Celui qui travaille depuis plusieurs mois sur un projet humanitaire dans son pays d’origine en compagnie de son cousin Alexandre Alcomar a quelque peu révisé ses plans depuis sa défaite face à Adam Braidwood au Centre Vidéotron.

«J’aimerais finir ma carrière avec une victoire, a-t-il reconnu jeudi. Ce ne serait pas un combat contre un adversaire de haut niveau. Je veux finir ça comme il faut.

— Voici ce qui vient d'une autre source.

-- ==== Sys2Proof/Machine/Ops.lean ====
section
/-!
DEFINITION. The shared operations: the buffers' bytes, words and bits (`20_memory.md` R64, R66, R69), acceptance and
completion of a command (`30_encoding.md` R103, R105), raising an error (`60_exceptions.md` R240, R250) and reset
(`70_reset_and_hazards.md` R280, R281).
-/

namespace Sys2Proof.Machine

/-! ### Bytes by offset -/

/-- The written byte at an offset, if one was written since reset. -/
def Memory.find : Memory → Nat → Option Byte
  | [], _ => none
  | (b, v) :: rest, a => if b = a then some v else Memory.find rest a

/-- Write one byte, keeping the offsets strictly rising. -/
def Memory.put : Memory → Nat → Byte → Memory
  | [], a, v => [(a, v)]
  | (b, u) :: rest, a, v =>
    if a < b then (a, v) :: (b, u) :: rest
    else if a = b then (a, v) :: rest
    else (b, u) :: Memory.put rest a v

/-- The canonical form: offsets strictly rising. -/
def Memory.wf : Memory → Bool
  | [] => true
  | [_] => true
  | (a, _) :: (b, v) :: rest => decide (a < b) && Memory.wf ((b, v) :: rest)

/-- The byte at a window offset of a buffer: what was last written there, else the free value that this reset left
there (`20_memory.md` R65, R66, U3, U4; log 2). -/
def State.byteAt (s : State) (a : Nat) : Byte := (s.mem.find a).getD (Config.unwrittenByte s.resets a)

/-! ### Words: four little-endian byte lanes (R69) -/

/-- The buffer word at a window offset. -/
def State.wordAt (s : State) (a : Nat) : Word :=
  s.byteAt (a + 3) ++ s.byteAt (a + 2) ++ s.byteAt (a + 1) ++ s.byteAt a

/-- Write a buffer word at a window offset. -/
def State.storeWord (a : Nat) (v : Word) (s : State) : State :=
  { s with mem := (((s.mem.put a (v.extractLsb' 0 8)).put (a + 1) (v.extractLsb' 8 8)).put
      (a + 2) (v.extractLsb' 16 8)).put (a + 3) (v.extractLsb' 24 8) }

/-- The window offset of IN_BUF word 0 (`20_memory.md` R62). -/
def inBase : Nat := 0x10000

/-- The window offset of OUT_BUF word 0 (R62). -/
def outBase : Nat := 0x20000

/-! ### Bits of a buffer, packed least significant first (R64) -/

/-- IBIT(j) = IN_BUF[j div 32][j mod 32]. -/
def State.inBit (s : State) (j : Nat) : Bool := (s.wordAt (inBase + 4 * (j / 32))).getLsbD (j % 32)

/-- Bit j of the output buffer, OUT_BUF[j div 32][j mod 32]. -/
def State.outBit (s : State) (j : Nat) : Bool := (s.wordAt (outBase + 4 * (j / 32))).getLsbD (j % 32)

/-- Set bit `i` of a byte. -/
def setByteBit (v : Byte) (i : Nat) (b : Bool) : Byte :=
  if b then v ||| (1#8 <<< i) else v &&& ~~~(1#8 <<< i)

/-- Set the bits of a byte from bit `i` upward. -/
def setByteBits (v : Byte) (i : Nat) : List Bool → Byte
  | [] => v
  | b :: rest => setByteBits (setByteBit v i b) (i + 1) rest

/-- A byte whose low bits are replaced by `bits`; all eight replaced, nothing of the old byte is left. -/
def mergeByte (old : Byte) (bits : List Bool) : Byte :=
  setByteBits (if 8 ≤ bits.length then 0 else old) 0 bits

/-- `OBIT(j) <- bits[j]` for the bits of the first `count` bytes of the output buffer, and for no other bit. -/
def State.storeOutBytes (bits : List Bool) (s : State) : Nat → State
  | 0 => s
  | q + 1 =>
    let t := s.storeOutBytes bits q
    { t with mem := t.mem.put (outBase + q) (mergeByte (t.byteAt (outBase + q)) ((bits.drop (8 * q)).take 8)) }

/-- `OBIT(j) <- bits[j]` for exactly `0 ≤ j < bits.length` (R66: every other bit keeps its value). -/
def State.storeOutBits (bits : List Bool) (s : State) : State := s.storeOutBytes bits ((bits.length + 7) / 8)

/-! ### A command's life -/

/-- The engine-internal state left by a command: free values of the registers' widths (`10_state.md` R45, U2; log 4). -/
def Engine.stale (p : Params) (draw : Nat) : Engine :=
  { latched := Config.staleWord draw
    sr := Config.staleSr draw % 2 ^ (p.kmax - 1)
    pm := ((Config.stalePm draw).take (2 ^ (p.kmax - 1))).map (· % 2 ^ p.mw)
    pmem := ((Config.stalePmem draw).take p.tmax).map fun row =>
      (row.take (2 ^ (p.kmax - 1))).map fun e => (e.1 % 2 ^ (p.kmax - 1), e.2)
    tbS := Config.staleTbS draw % 2 ^ (p.kmax - 1)
    tbT := Config.staleTbT draw % (p.tmax + 1)
    bitIdx := Config.staleBitIdx draw
    time := Config.staleTime draw }

/-- Acceptance of a CMD write of `w` while BUSY = 0 (`30_encoding.md` R103): every word is accepted. -/
def accept (w : Word) (s : State) : State :=
  { s with status := s.status.accepted, engine := { s.engine with latched := w } }

/-- Completion of a command (`30_encoding.md` R105); the engine-internal state is unspecified afterwards (R45). -/
def complete (code : ErrCode) (sub : BitVec 4) (idx : BitVec 5) (s : State) : State :=
  { s with status := s.status.completed code sub idx, engine := Engine.stale s.params s.draws, draws := s.draws + 1 }

/-- Success: completion with (0, 0, 0) (`60_exceptions.md` R251). -/
def succeed (s : State) : State := complete .none 0 0 s

/-- `raise Error(code, sub, idx)`, the block's analogue of trap entry (`60_exceptions.md` R240, R250): the command ends at
once and completes with these values. Nothing is saved and control goes nowhere; there is no return from it (R254).
What else an error writes (R250) is written by the command that raises it, before. -/
def raise (code : ErrCode) (sub : BitVec 4) (idx : BitVec 5) (s : State) : State := complete code sub idx s

/-! ### Reset -/

/-- `rst` is asserted: every register takes its reset value, a running command is abandoned without completing, both
buffers become unspecified (R280 to R282). What is still to happen outside, and the word last read, are not the
block's and stay (logs 6, 13). -/
def assertReset (s : State) : State :=
  { State.resetWith s.params (s.resets + 1) s.draws s.schedule s.readData with rst := true }

/-- `rst` is released: the block is idle in the reset state (R280). -/
def releaseReset (s : State) : State := { s with rst := false }

end Sys2Proof.Machine
end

Là-bas, ça pourra aussi me donner l’opportunité de continuer à travailler avec eux. Pour finir ma carrière, ça pourrait être un bon plan.»

Il faut d’ailleurs rappeler que le projet a obtenu l’appui du président de l’Assemblée nationale du pays, Guillaume Soro, et qu’Alcomar s’y rendra le 26 mars afin de tout mettre en place.

Découvrir des talents

Cette initiative aura pour but de faire découvrir la boxe aux Ivoiriens et de leur offrir une autre possibilité que le soccer, le sport le plus populaire du pays.

«Ce serait donc logique, pour moi, de faire un dernier combat.»

Dans un scénario idéal, le poids lourd de Québec aimerait inciter certains jeunes Ivoiriens à tenter leur chance dans la boxe, et peut-être même à venir s’entraîner ici, au Québec.

«Avec l’aide du gouvernement ivoirien, on pourrait les amener ici et leur faire des plans d’entraînement. Il y a des gars, là-bas, qui ont un potentiel incroyable, mais, souvent, ils ne sont pas entraînés adéquatement. Souvent, même, ils n’ont pas d’entraîneur», raconte-t-il.